Но в Петербурге все было не просто, пришлось ходить к директорам, сановным лицам, чего-то требовать, просить. Забыл про опыты – какая там наука! Планы, сметы… И Виноградский думает о термостате, мерит аршином стены, кого-то просит закупить пробирки, колбы, привезти весы… Пустое, прошло полгода: «в моей лаборатории лишь стены».
И тут среди хлопот он как-то оплошал с ученым званием, не озаботился приобрести профессорский диплом.
Большого пиетета к разным отличиям и званьям Виноградский смолоду не питал, юношей, кончив гимназию в Киеве с золотой медалью, он эту медаль немедленно продал. Но тут, даже поверить трудно: открытие нитрификации, неведомых микробов, хемосинтез! – и все не за какую-нибудь должность, степень, а просто так, из интереса к существу проблем. Коллегам, когда уж очень докучали, он говорил: «Сама придет». И если кто-нибудь упорствовал, был резок: «Вы не очень преклоняйтесь перед степенями, в науке много патентованных тупиц». И возвращался к делу.
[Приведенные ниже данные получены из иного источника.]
-- ==== Sys2Proof/Laws/BitsCoder.lean ====
section
/-! SUPPORT. The bit packer as arithmetic on one number (rules R158 to R161): what goes into the accumulator comes out, digit by digit, and the
round trips of rule R163. -/

namespace Sys2Proof.Machine

/-! ### Digits -/

theorem packed_nil (d : Nat) : packed d [] = 0 := rfl

/-- The lowest group, and the others above it. -/
theorem packed_cons (d u : Nat) (us : List Nat) : packed d (u :: us) = u + 2 ^ d * packed d us := by
  unfold packed
  rw [List.length_cons, List.range_succ_eq_map, List.map_cons, List.sum_cons, List.map_map, ← List.sum_map_mul_left]
  congr 1
  · simp
  · congr 1
    refine List.map_congr_left fun i _ => ?_
    simp only [Function.comp_apply, List.getD_cons_succ, Nat.succ_eq_add_one, Nat.add_mul, Nat.one_mul, pow_add]
    ring

theorem packed_append (d : Nat) (us vs : List Nat) : packed d (us ++ vs) = packed d us + 2 ^ (d * us.length) * packed d vs := by
  induction us with
  | nil => simp [packed_nil]
  | cons u us ih =>
    rw [List.cons_append, packed_cons, ih, packed_cons, List.length_cons]
    ring

theorem packed_lt {d : Nat} {us : List Nat} (h : ∀ u ∈ us, u < 2 ^ d) : packed d us < 2 ^ (d * us.length) := by
  induction us with
  | nil => simp [packed_nil]
  | cons u us ih =>
    rw [packed_cons, List.length_cons, Nat.mul_add, Nat.mul_one, pow_add, Nat.mul_comm (2 ^ (d * us.length))]
    have h1 := h u (by simp)
    have h2 := ih fun v hv => h v (by simp [hv])
    have h3 : 2 ^ d * (packed d us + 1) ≤ 2 ^ d * 2 ^ (d * us.length) := Nat.mul_le_mul_left _ h2
    rw [Nat.mul_add] at h3
    omega

/-- Group i of the number is element i of the list. -/
theorem packed_digit {d : Nat} {us : List Nat} (h : ∀ u ∈ us, u < 2 ^ d) (i : Nat) :
    packed d us / 2 ^ (i * d) % 2 ^ d = us.getD i 0 := by
  induction us generalizing i with
  | nil => simp [packed_nil]
  | cons u us ih =>
    have h1 := h u (by simp)
    have hp : 0 < 2 ^ d := by positivity
    rw [packed_cons]
    cases i with
    | zero => simp [Nat.mod_eq_of_lt h1]
    | succ i =>
      rw [List.getD_cons_succ, ← ih (fun v hv => h v (by simp [hv])) i, Nat.succ_mul, pow_add, Nat.mul_comm (2 ^ (i * d)),
        ← Nat.div_div_eq_div_mul, Nat.add_mul_div_left _ _ hp, Nat.div_eq_of_lt h1, Nat.zero_add]

/-- Two lists of groups of one length with one number are one list. -/
theorem packed_injective {d : Nat} {us vs : List Nat} (hu : ∀ u ∈ us, u < 2 ^ d) (hv : ∀ v ∈ vs, v < 2 ^ d)
    (hl : us.length = vs.length) (h : packed d us = packed d vs) : us = vs := by
  apply List.ext_getElem hl
  intro i h1 h2
  have hi := packed_digit hu i
  rw [h, packed_digit hv i] at hi
  simpa [List.getD, h1, h2] using hi.symm

/-! ### The accumulator -/

/-- The accumulator holds no bit at or above `bufLen`. -/
def BitAcc.Ok (acc : BitAcc) : Prop := acc.buf < 2 ^ acc.bufLen

theorem BitAcc.push_buf {acc : BitAcc} (h : acc.Ok) (u n : Nat) : (acc.push u n).buf = acc.buf + 2 ^ acc.bufLen * u := by
  unfold BitAcc.push
  simp only
  rw [Nat.lor_comm, Nat.shiftLeft_eq, Nat.mul_comm u, ← Nat.two_pow_add_eq_or_of_lt h, Nat.add_comm]

theorem BitAcc.push_ok {acc : BitAcc} (h : acc.Ok) {u n : Nat} (hu : u < 2 ^ n) : (acc.push u n).Ok := by
  unfold BitAcc.Ok
  rw [BitAcc.push_buf h, show (acc.push u n).bufLen = acc.bufLen + n from rfl, pow_add]
  have h3 : 2 ^ acc.bufLen * (u + 1) ≤ 2 ^ acc.bufLen * 2 ^ n := Nat.mul_le_mul_left _ hu
  unfold BitAcc.Ok at h
  rw [Nat.mul_add] at h3
  omega

theorem BitAcc.pop_ok {acc : BitAcc} (h : acc.Ok) {n : Nat} (hn : n ≤ acc.bufLen) : (acc.pop n).Ok := by
  unfold BitAcc.Ok BitAcc.pop at *
  simp only [Nat.shiftRight_eq_div_pow]
  rw [Nat.div_lt_iff_lt_mul (by positivity), ← pow_add, Nat.sub_add_cancel hn]
  exact h

theorem BitAcc.pop_buf (acc : BitAcc) (n : Nat) : acc.buf = acc.buf % 2 ^ n + 2 ^ n * (acc.pop n).buf := by
  simp only [BitAcc.pop, Nat.shiftRight_eq_div_pow, Nat.mod_add_div]

/-- A drained accumulator is empty. -/
theorem BitAcc.eq_empty {acc : BitAcc} (h : acc.Ok) (hl : acc.bufLen = 0) : acc = ⟨0, 0⟩ := by
  unfold BitAcc.Ok at h
  cases acc
  simp_all

/-! ### The encoder -/

theorem groupOf_lt (d : Nat) (cm : CMode) (q x : Int) : groupOf d cm q x < 2 ^ d := by
  have h1 := Int.emod_lt_of_pos (cenc cm q x) (b := (2 : Int) ^ d) (by positivity)
  have h2 := Int.emod_nonneg (cenc cm q x) (b := (2 : Int) ^ d) (by positivity)
  have h3 : ((groupOf d cm q x : Nat) : Int) < ((2 ^ d : Nat) : Int) := by
    rw [groupOf, lowBits, Int.toNat_of_nonneg h2]; push_cast; exact h1
  exact_mod_cast h3

/-- What the inner loop of rule R158 does: n bytes come out of the low end of the number. -/
theorem flushBytes_spec {n : Nat} {acc : BitAcc} (h : acc.Ok) (hn : 8 * n ≤ acc.bufLen) :
    (flushBytes n acc).1.length = n ∧ (flushBytes n acc).2.Ok ∧ (flushBytes n acc).2.bufLen = acc.bufLen - 8 * n ∧
    acc.buf = packed 8 ((flushBytes n acc).1.map BitVec.toNat) + 2 ^ (8 * n) * (flushBytes n acc).2.buf := by
  induction n generalizing acc with
  | zero => simp [flushBytes, h, packed_nil]
  | succ n ih =>
    obtain ⟨h1, h2, h3, h4⟩ := ih (acc := acc.pop 8) (BitAcc.pop_ok h (by omega)) (by simp only [BitAcc.pop]; omega)
    refine ⟨by simp [flushBytes, h1], h2, ?_, ?_⟩
    · simp only [flushBytes, h3]; simp only [BitAcc.pop]; omega
    · simp only [flushBytes, List.map_cons, packed_cons, BitVec.toNat_ofNat]
      have hb := BitAcc.pop_buf acc 8
      generalize acc.buf % 2 ^ 8 = low at hb ⊢
      rw [hb, h4]
      ring

/-- Loop of rule R158: the bytes out and the bits left are the bits already pending and the groups put in; whole bytes never stay. -/
theorem encLoop_spec {d : Nat} {cm : CMode} {q : Int} (p : List Int) {acc : BitAcc} (h : acc.Ok) (h8 : acc.bufLen < 8) :
    (encLoop d cm q p acc).2.Ok ∧ (encLoop d cm q p acc).2.bufLen < 8 ∧
    8 * (encLoop d cm q p acc).1.length + (encLoop d cm q p acc).2.bufLen = acc.bufLen + d * p.length ∧
    packed 8 ((encLoop d cm q p acc).1.map BitVec.toNat) +
        2 ^ (8 * (encLoop d cm q p acc).1.length) * (encLoop d cm q p acc).2.buf =
      acc.buf + 2 ^ acc.bufLen * packed d (p.map (groupOf d cm q)) := by
  induction p generalizing acc with
  | nil => simp [encLoop, h, h8, packed_nil]
  | cons x xs ih =>
    have hg := groupOf_lt d cm q x
    have hpush := BitAcc.push_ok h hg
    have hbuf := BitAcc.push_buf h (groupOf d cm q x) d
    have hlen : (acc.push (groupOf d cm q x) d).bufLen = acc.bufLen + d := rfl
    have hdiv := Nat.div_add_mod (acc.bufLen + d) 8
    have hmod := Nat.mod_lt (acc.bufLen + d) (show 0 < 8 by decide)
    obtain ⟨f1, f2, f3, f4⟩ := flushBytes_spec (n := (acc.bufLen + d) / 8) hpush (by rw [hlen]; omega)
    rw [hlen] at f3
    obtain ⟨e1, e2, e3, e4⟩ := ih f2 (by omega)
    simp only [encLoop, hlen]
    refine ⟨e1, e2, ?_, ?_⟩
    · rw [List.length_append, f1, List.length_cons, Nat.mul_add, Nat.mul_add d, Nat.mul_one]
      omega
    · have hout : (flushBytes ((acc.bufLen + d) / 8) (acc.push (groupOf d cm q x) d)).2.bufLen =
        (acc.bufLen + d) - 8 * ((acc.bufLen + d) / 8) := f3
      have hpow : 2 ^ (8 * ((acc.bufLen + d) / 8)) * 2 ^ ((acc.bufLen + d) - 8 * ((acc.bufLen + d) / 8)) = 2 ^ acc.bufLen * 2 ^ d := by
        rw [← pow_add, ← pow_add]; congr 1; omega
      rw [hout] at e4
      rw [List.map_append, packed_append, List.length_map, List.length_append, f1, List.map_cons, packed_cons, Nat.mul_add 8, pow_add,
        Nat.mul_assoc (2 ^ (8 * ((acc.bufLen + d) / 8))), Nat.add_assoc, ← Nat.mul_add, e4, Nat.mul_add, ← Nat.mul_assoc, hpow,
        ← Nat.add_assoc, ← f4, hbuf]
      ring

/-- Rule R159, for a bit string of whole bytes: its length, its number, and the drained accumulator (rule R158). -/
theorem bitsEnc_spec (d : Nat) (cm : CMode) (q : Int) {p : List Int} (hp : p.length = 256) :
    (bitsEnc d cm q p).length = 32 * d ∧
    packed 8 ((bitsEnc d cm q p).map BitVec.toNat) = packed d (p.map (groupOf d cm q)) ∧
    (encLoop d cm q p ⟨0, 0⟩).2 = ⟨0, 0⟩ := by
  obtain ⟨h1, h2, h3, h4⟩ := encLoop_spec (d := d) (cm := cm) (q := q) p (acc := ⟨0, 0⟩) (by simp [BitAcc.Ok]) (by decide)
  rw [hp] at h3
  simp only at h3
  have h0 : (encLoop d cm q p ⟨0, 0⟩).2.bufLen = 0 := by omega
  have he := BitAcc.eq_empty h1 h0
  rw [he] at h4
  refine ⟨by unfold bitsEnc; omega, ?_, he⟩
  simpa [bitsEnc] using h4

/-! ### The decoder -/

/-- What the inner loop of rule R160 does: n groups of d bits come out of the low end of the number. -/
theorem takeGroups_spec {d n : Nat} (cm : CMode) (q : Int) {acc : BitAcc} (h : acc.Ok) (hn : d * n ≤ acc.bufLen) :
    ∃ us : List Nat, us.length = n ∧ (∀ u ∈ us, u < 2 ^ d) ∧ (takeGroups d cm q n acc).1 = us.map (cdec cm q) ∧
      (takeGroups d cm q n acc).2.Ok ∧ (takeGroups d cm q n acc).2.bufLen = acc.bufLen - d * n ∧
      acc.buf = packed d us + 2 ^ (d * n) * (takeGroups d cm q n acc).2.buf := by
  induction n generalizing acc with
  | zero => exact ⟨[], rfl, by simp, rfl, h, by simp [takeGroups], by simp [takeGroups, packed_nil]⟩
  | succ n ih =>
    rw [Nat.mul_add, Nat.mul_one] at hn
    obtain ⟨us, h1, h2, h3, h4, h5, h6⟩ := ih (acc := acc.pop d) (BitAcc.pop_ok h (by omega)) (by simp only [BitAcc.pop]; omega)
    have hb := BitAcc.pop_buf acc d
    refine ⟨acc.buf % 2 ^ d :: us, by simp [h1], ?_, by simp [takeGroups, h3], h4, ?_, ?_⟩
    · intro u hu
      rcases List.mem_cons.1 hu with rfl | hu
      · exact Nat.mod_lt _ (by positivity)
      · exact h2 u hu
    · simp only [takeGroups, h5]
      rw [Nat.mul_add, Nat.mul_one]
      simp only [BitAcc.pop]
      omega
    · simp only [takeGroups, packed_cons]
      generalize acc.buf % 2 ^ d = low at hb ⊢
      rw [hb, h6]
      ring

/-- Loop of rule R160: the groups out and the bits left are the bits already pending and the bytes put in; whole groups never stay. -/
theorem decLoop_spec {d : Nat} (hd : 1 ≤ d) (cm : CMode) (q : Int) (bs : List Byte) {acc : BitAcc} (h : acc.Ok) (h8 : acc.bufLen < d) :
    ∃ us : List Nat, (∀ u ∈ us, u < 2 ^ d) ∧ (decLoop d cm q bs acc).1 = us.map (cdec cm q) ∧
      (decLoop d cm q bs acc).2.Ok ∧ (decLoop d cm q bs acc).2.bufLen < d ∧
      d * us.length + (decLoop d cm q bs acc).2.bufLen = acc.bufLen + 8 * bs.length ∧
      packed d us + 2 ^ (d * us.length) * (decLoop d cm q bs acc).2.buf =
        acc.buf + 2 ^ acc.bufLen * packed 8 (bs.map BitVec.toNat) := by
  induction bs generalizing acc with
  | nil => exact ⟨[], by simp, rfl, h, h8, by simp [decLoop], by simp [decLoop, packed_nil]⟩
  | cons b bs ih =>
    have hpush := BitAcc.push_ok h (u := b.toNat) (n := 8) b.isLt
    have hbuf := BitAcc.push_buf h b.toNat 8
    have hlen : (acc.push b.toNat 8).bufLen = acc.bufLen + 8 := rfl
    have hdiv := Nat.div_add_mod (acc.bufLen + 8) d
    have hmod := Nat.mod_lt (acc.bufLen + 8) hd
    obtain ⟨us, f1, f2, f3, f4, f5, f6⟩ := takeGroups_spec (d := d) (n := (acc.bufLen + 8) / d) cm q hpush (by rw [hlen]; omega)
    rw [hlen] at f5
    obtain ⟨vs, e1, e2, e3, e4, e5, e6⟩ := ih f4 (by omega)
    simp only [decLoop, hlen]
    refine ⟨us ++ vs, ?_, by rw [f3, e2, List.map_append], e3, e4, ?_, ?_⟩
    · intro u hu
      rcases List.mem_append.1 hu with hu | hu
      · exact f2 u hu
      · exact e1 u hu
    · rw [List.length_append, f1, List.length_cons, Nat.mul_add]
      omega
    · have hpow : 2 ^ (d * ((acc.bufLen + 8) / d)) * 2 ^ ((acc.bufLen + 8) - d * ((acc.bufLen + 8) / d)) = 2 ^ acc.bufLen * 2 ^ 8 := by
        rw [← pow_add, ← pow_add]; congr 1; omega
      rw [f5] at e6
      rw [packed_append, List.length_append, f1, List.map_cons, packed_cons, Nat.mul_add d, pow_add,
        Nat.mul_assoc (2 ^ (d * ((acc.bufLen + 8) / d))), Nat.add_assoc, ← Nat.mul_add, e6, Nat.mul_add, ← Nat.mul_assoc, hpow,
        ← Nat.add_assoc, ← f6, hbuf]
      ring

/-- Rule R161: 32 · d bytes are 256 groups of d bits, and the accumulator ends empty. -/
theorem bitsDec_spec {d : Nat} (hd : 1 ≤ d) (cm : CMode) (q : Int) {bs : List Byte} (hb : bs.length = 32 * d) :
    ∃ us : List Nat, us.length = 256 ∧ (∀ u ∈ us, u < 2 ^ d) ∧ bitsDec d cm q bs = us.map (cdec cm q) ∧
      packed d us = packed 8 (bs.map BitVec.toNat) ∧ (decLoop d cm q bs ⟨0, 0⟩).2 = ⟨0, 0⟩ := by
  obtain ⟨us, h1, h2, h3, h4, h5, h6⟩ := decLoop_spec hd cm q bs (acc := ⟨0, 0⟩) (by simp [BitAcc.Ok]) hd
  rw [hb] at h5
  simp only at h5
  have hl : us.length = 256 := by
    have h7 : d * us.length ≤ d * 256 := by omega
    have h8 : d * 256 < d * (us.length + 1) := by rw [Nat.mul_add, Nat.mul_one]; omega
    have h9 := Nat.le_of_mul_le_mul_left h7 hd
    have h10 := Nat.lt_of_mul_lt_mul_left h8
    omega
  have h0 : (decLoop d cm q bs ⟨0, 0⟩).2.bufLen = 0 := by rw [hl] at h5; omega
  have he := BitAcc.eq_empty h3 h0
  rw [he] at h6
  exact ⟨us, hl, h1, h2, by simpa using h6, he⟩

theorem bytes_lt (bs : List Byte) : ∀ u ∈ bs.map BitVec.toNat, u < 2 ^ 8 := by
  intro u hu
  obtain ⟨b, _, rfl⟩ := List.mem_map.1 hu
  exact b.isLt

/-- Two byte strings of one length with one number are one string. -/
theorem bytes_injective {bs cs : List Byte} (hl : bs.length = cs.length)
    (h : packed 8 (bs.map BitVec.toNat) = packed 8 (cs.map BitVec.toNat)) : bs = cs := by
  have := packed_injective (bytes_lt bs) (bytes_lt cs) (by simpa using hl) h
  exact List.map_injective_iff.2 (fun a b h => BitVec.eq_of_toNat_eq h) this

/-! ### Round trips -/

theorem lowBits_of_range {d : Nat} {v : Int} (h0 : 0 ≤ v) (h1 : v < 2 ^ d) : ((lowBits d v : Nat) : Int) = v := by
  rw [lowBits, Int.emod_eq_of_lt h0 h1, Int.toNat_of_nonneg h0]

/-- Rule R154: on its valid domain a coefficient map loses nothing. -/
theorem cdec_groupOf {d : Nat} {cm : CMode} {q x : Int} (h : CoefInDomain d cm q x) : cdec cm q (groupOf d cm q x) = x := by
  cases cm with
  | ident => exact lowBits_of_range h.1 h.2
  | centered =>
    obtain ⟨h1, h2, h3, h4⟩ := h
    have h5 := mod_nonneg h1 x
    have h6 := mod_lt h1 x
    simp only [cdec, groupOf, cenc]
    rw [lowBits_of_range h5 (by omega)]
    refine (smod_unique h3 h4 ?_).symm
    have := dvd_sub_mod x q
    rw [← Int.dvd_neg] at this
    simpa using this

/-- Rule R163: decode after encode. -/
theorem bitsDec_bitsEnc {d : Nat} (hd : 1 ≤ d) {cm : CMode} {q : Int} {p : List Int} (hp : p.length = 256)
    (hx : ∀ x ∈ p, CoefInDomain d cm q x) : bitsDec d cm q (bitsEnc d cm q p) = p := by
  obtain ⟨e1, e2, -⟩ := bitsEnc_spec d cm q hp
  obtain ⟨us, d1, d2, d3, d4, -⟩ := bitsDec_spec hd cm q e1
  have hg : ∀ u ∈ p.map (groupOf d cm q), u < 2 ^ d := by
    intro u hu
    obtain ⟨x, _, rfl⟩ := List.mem_map.1 hu
    exact groupOf_lt d cm q x
  have hus := packed_injective d2 hg (by simp [d1, hp]) (d4.trans e2)
  rw [d3, hus, List.map_map]
  conv_rhs => rw [← List.map_id p]
  exact List.map_congr_left fun x hx' => cdec_groupOf (hx x hx')

/-- Rule R163: encode after decode gives the string back exactly where every group survives its map. -/
theorem bitsEnc_bitsDec_iff {d : Nat} {cm : CMode} {q : Int} {bs : List Byte} (hb : bs.length = 32 * d)
    {us : List Nat} (hl : us.length = 256) (hu : ∀ u ∈ us, u < 2 ^ d) (hdec : bitsDec d cm q bs = us.map (cdec cm q))
    (hp : packed d us = packed 8 (bs.map BitVec.toNat)) :
    bitsEnc d cm q (bitsDec d cm q bs) = bs ↔ ∀ u ∈ us, groupOf d cm q (cdec cm q u) = u := by
  obtain ⟨e1, e2, -⟩ := bitsEnc_spec d cm q (p := bitsDec d cm q bs) (by rw [hdec, List.length_map, hl])
  rw [hdec, List.map_map, ← hdec] at e2
  have hg : ∀ u ∈ us.map (groupOf d cm q ∘ cdec cm q), u < 2 ^ d := by
    intro u hu
    obtain ⟨x, _, rfl⟩ := List.mem_map.1 hu
    exact groupOf_lt d cm q _
  constructor
  · intro h
    rw [h, ← hp] at e2
    have := packed_injective hu hg (by simp) e2
    intro u hm
    have h2 : us.map (groupOf d cm q ∘ cdec cm q) = us.map id := by simpa using this.symm
    exact (List.map_inj_left.1 h2) u hm
  · intro h
    refine bytes_injective (e1.trans hb.symm) ?_
    rw [e2, ← hp]
    congr 1
    conv_rhs => rw [← List.map_id us]
    exact List.map_congr_left fun u hm => h u hm

end Sys2Proof.Machine
end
Сух, прям, корректен, шел среди штативов, выслушивал доклады, изредка давал советы, но чаще, не сказав ни слова, отходил. Все видели, что в нем идет какая-то работа, он мыслит на ходу, он тут и вроде бы не тут; ни словом, ни мускулом лица и ни единым жестом он не открывался, не позволял проникнуть дальше той черты, которую провел вокруг себя.
Неудачи его не огорчали, успех не приводил в восторг. «Он не болел душой, выслушивая мой отчет, не радовался, не подбодрял…» – вспоминал Василий Омелянский, единственный его ученик.
Да, это так, он не умел зажечь, увлечь, втянуть, был неречист, но он давал идею – и этого хватало на всю жизнь. Василий Омелянский, химик, придя в лабораторию, спросил: «Что делать?» Он молча подключил его к своей работе, а год спустя, когда увидел, как усердно химик натирает нюх среди бактерий, сказал: «Исследуйте брожение целлюлозы». И, в нескольких словах наметив опыт, дав экспозицию работы, отошел, взял на себя роль зрителя. И только. Ни пестовать, ни наставлять, ни, боже упаси, входить в соавторство с учеником нужды не видел. Шел первопутком и всегда один.
“Много надо было съестъ хлеба с Виноградским, чтобы по-настоящему сблизиться с ним”.
И уж считайте кем хотите – лабораторным схимником, эгоистичным нелюдимом, – но этот мастер доверял лишь собственным рукам. А как иначе? Кому, каким глазам, рукам отдать то, что продумал, сто раз отмерил, выверил, решил? Он ставил опыты и в шестьдесят, и в семьдесят – почти до девяноста лет! И, судя по итогам этой долгой жизни, работа, поиск в одиночку дают уж не такой плохой эффект.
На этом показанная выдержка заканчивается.